Step 6: Trigger RayCluster scale-down by terminating detached actors#

# Step 6.1: Terminate the detached actor "actor1".
kubectl exec -it $HEAD_POD -- python3 /home/ray/samples/terminate_detached_actor.py actor1

# Step 6.2: A worker Pod will be deleted after `idleTimeoutSeconds` (default 60s) seconds.
kubectl get pods -l=ray.io/is-ray-node=yes

# [Example output]
# NAME                                             READY   STATUS    RESTARTS   AGE
# raycluster-autoscaler-head-xxxxx                 2/2     Running   0          xxm
# raycluster-autoscaler-worker-small-group-zzzzz   1/1     Running   0          xxm

# Step 6.3: Terminate the detached actor "actor2".
kubectl exec -it $HEAD_POD -- python3 /home/ray/samples/terminate_detached_actor.py actor2

# Step 6.4: A worker Pod will be deleted after `idleTimeoutSeconds` (default 60s) seconds.
kubectl get pods -l=ray.io/is-ray-node=yes

# [Example output]
# NAME                                             READY   STATUS    RESTARTS   AGE
# raycluster-autoscaler-head-xxxxx                 2/2     Running   0          xxm

Step 7: Ray Autoscaler observability#

# Method 1: "ray status"
kubectl exec $HEAD_POD -it -c ray-head -- ray status

# [Example output]:
# ======== Autoscaler status: 2023-09-06 13:42:46.372683 ========
# Node status
# ---------------------------------------------------------------
# Healthy:
#  1 head-group
# Pending:
#  (no pending nodes)
# Recent failures:
#  (no failures)

# Resources
# ---------------------------------------------------------------
# Usage:
#  0B/1.86GiB memory
#  0B/514.69MiB object_store_memory

# Demands:
#  (no resource demands)

# Method 2: "kubectl logs"
kubectl logs $HEAD_POD -c autoscaler | tail -n 20

# [Example output]:
# 2023-09-06 13:43:22,029 INFO autoscaler.py:421 --
# ======== Autoscaler status: 2023-09-06 13:43:22.028870 ========
# Node status
# ---------------------------------------------------------------
# Healthy:
#  1 head-group
# Pending:
#  (no pending nodes)
# Recent failures:
#  (no failures)

# Resources
# ---------------------------------------------------------------
# Usage:
#  0B/1.86GiB memory
#  0B/514.69MiB object_store_memory

# Demands:
#  (no resource demands)
# 2023-09-06 13:43:22,029 INFO autoscaler.py:464 -- The autoscaler took 0.036 seconds to complete the update iteration.
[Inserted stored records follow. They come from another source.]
-- ==== Sys2Proof/Tests/Slice0.lean ====
section
/-! SUPPORT. Tests: expected values are the spec's own examples (the rule is named at each), never the model's answers. After
them, for every statement of Certificates/Slice0 that has hypotheses, a witness that meets all of them. -/

namespace Sys2Proof.Tests

/- One theorem after the other: each kernel evaluation that waits for an earlier one would hold a thread. -/
set_option Elab.async false

open Sys2Proof.Machine

/-- The state an outcome holds. -/
def stateOf : Result → State
  | .next s => s
  | _ => State.reset

/-- The legal instruction a word decodes to. -/
def decoded (w : Word) : Option Instr :=
  match decode w with
  | .ok i => some i
  | .error _ => none

/-! ### Well-formed command words: an ill-formed term for each check -/

theorem test_wellFormed_accepts : (⟨0x10, 2, 1, 0, 0⟩ : CmdFields).wellFormed = true := by decide

theorem test_rsv_refused : (⟨0x10, 2, 1, 0, 1⟩ : CmdFields).rsvZero = false ∧ (⟨0x10, 2, 1, 0, 1⟩ : CmdFields).wellFormed = false := by
  decide

theorem test_opcode_refused : (⟨0x07, 0, 0, 0, 0⟩ : CmdFields).opAssigned = false ∧ (⟨0x07, 0, 0, 0, 0⟩ : CmdFields).wellFormed = false := by
  decide

theorem test_registers_exist : (Instr.padd 3 3 3).wellFormed = true := by decide

/-! ### Decoding: words written out from the fields of 30_encoding R121, R123 (OP, D << 8, S1 << 10, S2 << 12) -/

/-- Unread fields set: still a NOP (43_engine R269). -/
theorem test_decode_nop : decoded 0x00000000 = some .nop ∧ decoded 0x00003F00 = some .nop := by decide

theorem test_decode_kcommit : decoded 0x00000001 = some .kcommit := by decide

theorem test_decode_start : decoded 0x00000002 = some .start := by decide

theorem test_decode_abort : decoded 0x00000003 = some .abort := by decide

theorem test_decode_map : decoded 0x00000004 = some .map := by decide

/-- D = 1 (41_boundary R202). -/
theorem test_decode_sample : decoded 0x00000105 = some (.sample 1) := by decide

/-- D = 2 (42_kernel R235). -/
theorem test_decode_conv1 : decoded 0x00000206 = some (.conv1 2) := by decide

/-- D = 2, S1 = 1, S2 = 0 (30_encoding R131). D = 0, S1 = 0, S2 = 3: `3 << 12` is `0x3000`. -/
theorem test_decode_padd : decoded 0x00000610 = some (.padd 2 1 0) ∧ decoded 0x00003010 = some (.padd 0 0 3) := by decide

/-- D = 1, S1 = 0 (40_pixel_alu R163), S2 ignored. -/
theorem test_decode_pscale : decoded 0x00000111 = some (.pscale 1 0) ∧ decoded 0x00003111 = some (.pscale 1 0) := by decide

/-- D = 3, S1 = 3 (40_pixel_alu R164). -/
theorem test_decode_pdiv : decoded 0x00000F12 = some (.pdiv 3 3) := by decide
Step 8: Clean up the Kubernetes cluster#

# Delete RayCluster and ConfigMap
kubectl delete -f https://raw.githubusercontent.com/ray-project/kuberay/v1.2.2/ray-operator/config/samples/ray-cluster.autoscaler.yaml

# Uninstall the KubeRay operator
helm uninstall kuberay-operator

KubeRay Autoscaling Configurations#

The ray-cluster.autoscaler.yaml used in the quickstart example contains detailed comments about the configuration options. It’s recommended to read this section in conjunction with the YAML file.

1. Enabling autoscaling#

  • enableInTreeAutoscaling: By setting enableInTreeAutoscaling: true, the KubeRay operator automatically configures an autoscaling sidecar container for the Ray head Pod.

  • minReplicas / maxReplicas / replicas: Set the minReplicas and maxReplicas fields to define the range for replicas in an autoscaling workerGroup. Typically, you would initialize both replicas and minReplicas with the same value during the deployment of an autoscaling cluster. Subsequently, the Ray Autoscaler adjusts the replicas field as it adds or removes Pods from the cluster.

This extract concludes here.